Q – L´avance de Vincent Riou est-elle déterminante ?

Jean-Yves Bernot : “Vincent a bien joué le coup. Je ne suis pas étonné de le voir aussi bien placé. Pendant les cours, il a montré beaucoup d´intérêt. Ce qu´il fait est toujours simple et bien fait. D´un point de vue stratégique, il n´a pas raté grand-chose. Maintenant, même s´il a pris de l´avance, rien n´est joué pour autant. Après le Pot au Noir, il va connaître quelques jours difficiles, notamment s´il se retrouve avec 20 nœuds à 60° du vent. A cette allure-là, les deux autres bateaux sont plus rapides que son “”PRB”” “”.

Q – Comment s´annonce le passage du Pot au Noir ?

J.-Y.B. “”C´est toujours un passage compliqué, d´autant plus qu´il semble être actif cette année : ça peut donc être la loterie. Ensuite, du Pot au Noir jusqu´à la latitude des Canaries, ce se sera pas simple non plus. D´ailleurs, jusqu´à l´arrivée, les premiers ne vont pas connaître de repos au niveau stratégique. Ils devront être concentrés, lucides. Donc, il faudra savoir se reposer pour avoir les idées claires””.Q – Jean Le Cam peut-il revenir après son option hasardeuse dans l´est ?

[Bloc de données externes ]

-- ==== Sys2Proof/Word.lean ====
section
/-! DEFINITION. The word types of BU-TMSA: what the spec treats as bits. -/

namespace Sys2Proof

/-- A command word (30_encoding.md R90). -/
abbrev Word := BitVec 64

/-- One byte of a serialised word (20_memory.md R62). -/
abbrev Byte := BitVec 8

/-- A binary32 value, held as its 32-bit pattern (00_scope.md R8). -/
abbrev F32 := BitVec 32

/-- A slot entry, `{x[9:0], colour[5:0]}` (10_state.md R47). -/
abbrev Entry := BitVec 16

/-- A colour, `{blue[1:0], green[1:0], red[1:0]}` (10_state.md R48). -/
abbrev Colour := BitVec 6

/-- The elements of one memory space, as (index, element) pairs; an index that is not listed holds
what the space reads as when nothing has been written there (20_memory.md R60, R61). -/
abbrev Cells (n : Nat) := List (Nat × BitVec n)

end Sys2Proof
end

J.-Y.B. : “”A ce sujet, j´avoue que je ne comprends pas pourquoi il est parti à l´est. Ce n´était pas à lui de tirer le premier. Pourquoi a-t-il fait ça ? C´est un mystère. Peut-être a-t-il choisi de se planter volontairement dans les calmes pour réparer quelque chose ou ménager son bateau ? On ne le saura pas, car il est évident que Jean ne dira rien. D´ailleurs, à sa place, j´en ferais autant. Maintenant qu´il est sorti de cet endroit, Jean va se refaire : il va un peu combler son retard et je le vois bien au Pot au Noir 100 milles derrière Riou. Après, tout dépendra du passage du Pot au Noir, donc tout reste possible””.
Q – On a l´impression que Mike Golding n´a pas véritablement de schéma stratégique. Qu´en pensez-vous ?

J.-Y.B. : “”Golding navigue bien, c´est un bon marin : il est costaud, sait faire avancer un bateau et le sien va plutôt vite. Maintenant, il est vrai qu´il a moins de culture météo que les Bretons. Sa façon de naviguer est très anglo-saxonne, c´est-à-dire on reste sur la route directe en regardant ce que font les autres. Il réagit en fonction des adversaires et n´a pas de schèmas stratégiques en tête. S´il voit qu´un concurrent part à droite et que ça avance bien, il va à droite. Lui, il parie sur sa capacité à faire avancer vite son bateau. D´ailleurs, à chaque fois qu´il a gagné une course, c´est en procédant ainsi : en suivant et en accélérant dans la dernière ligne droite. Ceci dit, c´est un très bon finisseur””.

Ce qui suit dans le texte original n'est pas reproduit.